Stored data entries –
===============
-- ==== Sys2Proof/Machine/Dispatch.lean ====
section
/-! DEFINITION. The meaning of every command, one arm per row of spec/opcode_table.json. -/

namespace Sys2Proof.Machine

def exec (i : Instr) (s : State) : Host.Outcome State Fault Refusal :=
  match i with
  | .tick => Sys2Proof.Machine.execTick s
  | .windowEndByExpiry => Sys2Proof.Machine.execWindowEndByExpiry s
  | .sync => Sys2Proof.Machine.execSync s
  | .holdExpiry => Sys2Proof.Machine.execHoldExpiry s
  | .drainedCommitApply => Sys2Proof.Machine.execDrainedCommitApply s
  | .commitAbandoned => Sys2Proof.Machine.execCommitAbandoned s
  | .transactionTaken t => Sys2Proof.Machine.execTransactionTaken t s
  | .heldEntryRelease => Sys2Proof.Machine.execHeldEntryRelease s
  | .issue => Sys2Proof.Machine.execIssue s
  | .completion slot outcome data => Sys2Proof.Machine.execCompletion slot outcome data s
  | .completionTimeout => Sys2Proof.Machine.execCompletionTimeout s
  | .restartNormalEnd => Sys2Proof.Machine.execRestartNormalEnd s
  | .restartForcedEnd => Sys2Proof.Machine.execRestartForcedEnd s
  | .reset => Sys2Proof.Machine.execReset s
  | .answerRead clocked => Sys2Proof.Machine.execAnswerRead clocked s
  | .getIdentity seq => Sys2Proof.Machine.execGetIdentity seq s
  | .readStatus seq => Sys2Proof.Machine.execReadStatus seq s
  | .readGlobal seq copy => Sys2Proof.Machine.execReadGlobal seq copy s
  | .writeGlobal seq block => Sys2Proof.Machine.execWriteGlobal seq block s
  | .readRequester seq index copy => Sys2Proof.Machine.execReadRequester seq index copy s
  | .writeRequester seq index block => Sys2Proof.Machine.execWriteRequester seq index block s
  | .readRange seq index copy => Sys2Proof.Machine.execReadRange seq index copy s
  | .writeRange seq index block => Sys2Proof.Machine.execWriteRange seq index block s
  | .copyActiveToStaged seq => Sys2Proof.Machine.execCopyActiveToStaged seq s
  | .commit seq mode => Sys2Proof.Machine.execCommit seq mode s
  | .cancelCommit seq => Sys2Proof.Machine.execCancelCommit seq s
  | .restart seq => Sys2Proof.Machine.execRestart seq s
  | .recoverDownstream seq => Sys2Proof.Machine.execRecoverDownstream seq s
  | .isolate seq requester => Sys2Proof.Machine.execIsolate seq requester s
  | .release seq requester => Sys2Proof.Machine.execRelease seq requester s
  | .readHold seq requester => Sys2Proof.Machine.execReadHold seq requester s
  | .readSlots seq => Sys2Proof.Machine.execReadSlots seq s
  | .readLog seq count => Sys2Proof.Machine.execReadLog seq count s
  | .setAlertMask seq set => Sys2Proof.Machine.execSetAlertMask seq set s
  | .ackAlert seq set => Sys2Proof.Machine.execAckAlert seq set s
  | .commandFrameRefused transfer => Sys2Proof.Machine.execCommandFrameRefused transfer s

end Sys2Proof.Machine
end

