/-- SET_ALERT_MASK replaces the whole mask; ACK_ALERT clears the latched causes in its set, leaves LOG_PENDING to the
log, and answers with the causes pending afterwards; a set with bit 7 is refused with BAD_VALUE. -/
def Obligations.AlertMaskAndAcknowledgement : Prop :=
  ∀ (s : State) (seq set : Byte), s.linkReady = true →
    (set.getLsbD 7 = true →
      exec (.setAlertMask seq set) s = .next (s.clearOut.withAnswer seq 0x50 7 .badValue []) ∧
      exec (.ackAlert seq set) s = .next (s.clearOut.withAnswer seq 0x51 7 .badValue [])) ∧
    (set.getLsbD 7 = false →
      (∃ t : State, exec (.setAlertMask seq set) s = .next t ∧
        t = { s.clearOut.withAnswer seq 0x50 7 .done [] with mask := t.mask } ∧ t.mask.byte = set) ∧
      ∃ t : State, exec (.ackAlert seq set) s = .next t ∧
        t = { s.clearOut.withAnswer seq 0x51 7 .done [t.pendingCauses.byte] with latched := t.latched } ∧
        t.latched =
          { isolation := s.latched.isolation && !set.getLsbD 0
            quarantine := s.latched.quarantine && !set.getLsbD 1
            commitDone := s.latched.commitDone && !set.getLsbD 2
            commitFailed := s.latched.commitFailed && !set.getLsbD 3
            restartDone := s.latched.restartDone && !set.getLsbD 4
            logLost := s.latched.logLost && !set.getLsbD 5 } ∧
        t.pendingCauses.logPending = s.pendingCauses.logPending)

/-- A COMMAND transfer whose frame fails a check is refused with FRAME_ERROR or UNKNOWN_COMMAND, echoes the sequence
number and command code as received (0 where the frame did not reach), and changes nothing but the answer store. A
transfer whose first byte is neither marker, or with no whole byte, changes nothing. A transfer within which a full reset
was taken is ignored whatever it carries: fill bytes for the rest of its select period, and nothing is taken or consumed.
That this row with the ANSWER_READ marker is an ANSWER_READ is the model's choice (log entry 13), and so are that the
M-link row after such a reset stands for the rest of that select period (log entry 9) and that the last sequence number and
command code become 0 where the frame did not reach their bytes (log entry 17). -/
def Obligations.RefusedAndIgnoredTransfers : Prop :=
  let ended (s : State) (bytes : Nat) : State :=
    { s with
      link := { s.link with select := .released }
      out := { responses := [], pieces := [], shifted := List.replicate bytes 0xFF } }
  (∀ (s : State) (frame : List Byte), s.linkReady = true →
    (checkFrame frame = .frameError → exec (.commandFrameRefused (0x5A :: frame)) s =
      .next (s.clearOut.withAnswer (frame.getD 0 0) (frame.getD 1 0) (1 + frame.length) .frameError [])) ∧
    (checkFrame frame = .unknownCommand → exec (.commandFrameRefused (0x5A :: frame)) s =
      .next (s.clearOut.withAnswer (frame.getD 0 0) (frame.getD 1 0) (1 + frame.length) .unknownCommand [])) ∧
    (∀ marker : Byte, marker ≠ 0x5A → marker ≠ 0xA5 → exec (.commandFrameRefused (marker :: frame)) s =
      .next (ended s (1 + frame.length))) ∧
    exec (.commandFrameRefused []) s = .next (ended s 0) ∧
    exec (.commandFrameRefused (0xA5 :: frame)) s = exec (.answerRead frame.length) s) ∧
  ∀ s : State, s.settled = true → s.link.select = .ignored →
    (∀ n : Nat, exec (.answerRead n) s = .next (ended s (1 + n))) ∧
    (∀ transfer : List Byte, exec (.commandFrameRefused transfer) s = .next (ended s transfer.length)) ∧
    ∀ (c : Instr) (frame : List Byte), frameOf c = some frame → exec c s = .next (ended s (1 + frame.length))

/-- Which frames fail: an inconsistent length, then a wrong CRC, then a code that is not one of the 20, then a
parameter length that differs from the command's own. -/
def Obligations.FrameChecksInTheirOrder : Prop :=
  ∀ frame : List Byte,
    ((64 < frame.length ∨ frame.length < 5 ∨ 59 < (frame.getD 2 0).toNat ∨
        frame.length ≠ 5 + (frame.getD 2 0).toNat) → checkFrame frame = .frameError) ∧
    (∀ (covered : List Byte) (high low : Byte), frame = covered ++ [high, low] → 3 ≤ covered.length →
      covered.length = 3 + (frame.getD 2 0).toNat → frame.length ≤ 64 →
      (high.toNat * 256 + low.toNat ≠ (crc16 covered).toNat → checkFrame frame = .frameError) ∧
      (high.toNat * 256 + low.toNat = (crc16 covered).toNat →
        (parameterLength (frame.getD 1 0) = none → checkFrame frame = .unknownCommand) ∧
        (∀ p : Nat, parameterLength (frame.getD 1 0) = some p →
          (p ≠ (frame.getD 2 0).toNat → checkFrame frame = .frameError) ∧
          (p = (frame.getD 2 0).toNat → ∃ c : Instr, checkFrame frame = .command c))))

/-- Frame and command agree: the frame of every well-formed management command passes the checks and carries that
command again, and the transfer that brings it has that command's effect. That a passing frame given to the row
COMMAND_FRAME_REFUSED is executed is the model's choice (log entry 13). -/
def Obligations.CommandFramesCarryTheirCommand : Prop :=
  ∀ (c : Instr) (frame : List Byte) (s : State), c.wf = true → frameOf c = some frame →
    checkFrame frame = .command c ∧ exec (.commandFrameRefused (0x5A :: frame)) s = exec c s

/-! ## The log and the alert line -/

/-- An incident handed to a log with room takes the next sequence number and the current window number; one handed to a
full log leaves the records and the next number, raises the lost count, saturating at 255, and latches LOG_LOST. -/
def Obligations.IncidentIsRecordedOrDropped : Prop :=
  ∀ (s : State) (i : Incident),
    (s.log.records.length < 32 → s.record i =
      { s with log := { records := s.log.records ++
                          [{ seq := s.log.nextSeq, window := s.timer.windowNumber, incident := i }]
                        nextSeq := s.log.nextSeq + 1, lost := s.log.lost } }) ∧
    (32 ≤ s.log.records.length → s.record i =
      { s with log := { s.log with lost := min (s.log.lost + 1) 255 }
               latched := { s.latched with logLost := true } })

/-- ALERT is asserted while at least one cause is both pending and enabled, and inactive otherwise, as after a full
reset; LOG_PENDING is pending exactly while the log holds a record. -/
def Obligations.AlertFollowsCausesAndMask : Prop :=
  State.reset.alertLine = false ∧ ∀ s : State, s.alertLine = true ↔
    (s.latched.isolation = true ∧ s.mask.isolation = true) ∨
    (s.latched.quarantine = true ∧ s.mask.quarantine = true) ∨
    (s.latched.commitDone = true ∧ s.mask.commitDone = true) ∨
    (s.latched.commitFailed = true ∧ s.mask.commitFailed = true) ∨
    (s.latched.restartDone = true ∧ s.mask.restartDone = true) ∨
    (s.latched.logLost = true ∧ s.mask.logLost = true) ∨
    (s.log.records ≠ [] ∧ s.mask.logPending = true)

/-! ## Invariants of every step -/

/-- The laws hold right after a full reset. -/
def Obligations.LawsHoldAtReset : Prop :=
  CapacityLaw State.reset ∧ LogLaw State.reset ∧ ConfigLaw State.reset ∧ TimerLaw State.reset ∧
    QueuedWellFormed State.reset ∧ BalanceLaw State.reset ∧ SpendLaw State.reset ∧ HeldStandingLaw State.reset ∧
    StrikeLaw State.reset ∧ DrainLaw State.reset ∧ PairLaw State.reset ∧ LiveLaw State.reset

/-- The hold queue never holds more than 48 entries, the issue queue 8 and the log 32 records, and the sequence numbers
of the records in the log stay consecutive. -/
def Obligations.StepKeepsCapacitiesAndNumbering : Prop :=
  ∀ s t : State, CapacityLaw s → LogLaw s → step s = .next t → CapacityLaw t ∧ LogLaw t

/-- The active copy always satisfies every check of COMMIT, and so does the staged copy while a commit is pending; with
the window timer's law. That the counter may stand at the period, from a TICK up to its window end, is the model's (log
entry 4). Only a TICK brings it there, and after every step but TICK and the four that may be taken before that window end
the counter is below the period, as section 1.1 has it. -/
def Obligations.StepKeepsConfigurationAndTimer : Prop :=
  ∀ s t : State, ConfigLaw s → TimerLaw s → step s = .next t →
    ConfigLaw t ∧ TimerLaw t ∧
    ∀ (c : Instr) (q : List Instr), s.pending = c :: q → c ≠ .tick →
      (s.timer.counter < s.active.global.period → t.timer.counter < t.active.global.period) ∧
      (c ≠ .holdExpiry → c ≠ .completionTimeout → c ≠ .commitAbandoned → c ≠ .restartForcedEnd →
        t.timer.counter < t.active.global.period)

/-- The balance law and the bound on a window's spending, with what they rest on. -/
def Obligations.StepKeepsBalances : Prop :=
  ∀ s t : State, ConfigLaw s → QueuedWellFormed s → BalanceLaw s → SpendLaw s → step s = .next t →
    QueuedWellFormed t ∧ BalanceLaw t ∧ SpendLaw t

/-- In REGULATING mode nothing is held for an ISOLATED or an absent requester, and every requester that is not ISOLATED
stays below its escalation limit. -/
def Obligations.StepKeepsStandingLaws : Prop :=
  ∀ s t : State, HeldStandingLaw s → StrikeLaw s → step s = .next t → HeldStandingLaw t ∧ StrikeLaw t

/-- The pause accompanies a DRAINING commit, a DRAINING restart has no commit and no held entry beside it, and a forced end is
to be taken only while a restart is DRAINING at its limit. -/
def Obligations.StepKeepsDrainLaw : Prop :=
  ∀ s t : State, DrainLaw s → step s = .next t → DrainLaw t

/-- The law of the outstanding table, and no two live transactions with the same requester and tag. -/
def Obligations.StepKeepsPairsAndLiveTags : Prop :=
  ∀ s t : State, PairLaw s → LiveLaw s → step s = .next t → PairLaw t ∧ LiveLaw t

/-- Every transaction the U-port takes receives exactly one response, unless a full reset comes before it: what a
command takes and what was live is what it answers and what is live after it. -/
def Obligations.EachTransactionIsAnsweredOnce : Prop :=
  ∀ (s t : State) (c : Instr) (r : RequesterId) (g : Tag), PairLaw s → c ≠ .reset → exec c s = .next t →
    s.liveCount r g + takes c t r g = t.liveCount r g + t.answersGiven r g
end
===============
Work task – From the data above, reproduce word for word the lines running from the line with "(∀ marker : Byte, marker" to the line with "and carries that", ends included.

Written response –
    (∀ marker : Byte, marker ≠ 0x5A → marker ≠ 0xA5 → exec (.commandFrameRefused (marker :: frame)) s =
      .next (ended s (1 + frame.length))) ∧
    exec (.commandFrameRefused []) s = .next (ended s 0) ∧
    exec (.commandFrameRefused (0xA5 :: frame)) s = exec (.answerRead frame.length) s) ∧
  ∀ s : State, s.settled = true → s.link.select = .ignored →
    (∀ n : Nat, exec (.answerRead n) s = .next (ended s (1 + n))) ∧
    (∀ transfer : List Byte, exec (.commandFrameRefused transfer) s = .next (ended s transfer.length)) ∧
    ∀ (c : Instr) (frame : List Byte), frameOf c = some frame → exec c s = .next (ended s (1 + frame.length))

/-- Which frames fail: an inconsistent length, then a wrong CRC, then a code that is not one of the 20, then a
parameter length that differs from the command's own. -/
def Obligations.FrameChecksInTheirOrder : Prop :=
  ∀ frame : List Byte,
    ((64 < frame.length ∨ frame.length < 5 ∨ 59 < (frame.getD 2 0).toNat ∨
        frame.length ≠ 5 + (frame.getD 2 0).toNat) → checkFrame frame = .frameError) ∧
    (∀ (covered : List Byte) (high low : Byte), frame = covered ++ [high, low] → 3 ≤ covered.length →
      covered.length = 3 + (frame.getD 2 0).toNat → frame.length ≤ 64 →
      (high.toNat * 256 + low.toNat ≠ (crc16 covered).toNat → checkFrame frame = .frameError) ∧
      (high.toNat * 256 + low.toNat = (crc16 covered).toNat →
        (parameterLength (frame.getD 1 0) = none → checkFrame frame = .unknownCommand) ∧
        (∀ p : Nat, parameterLength (frame.getD 1 0) = some p →
          (p ≠ (frame.getD 2 0).toNat → checkFrame frame = .frameError) ∧
          (p = (frame.getD 2 0).toNat → ∃ c : Instr, checkFrame frame = .command c))))

/-- Frame and command agree: the frame of every well-formed management command passes the checks and carries that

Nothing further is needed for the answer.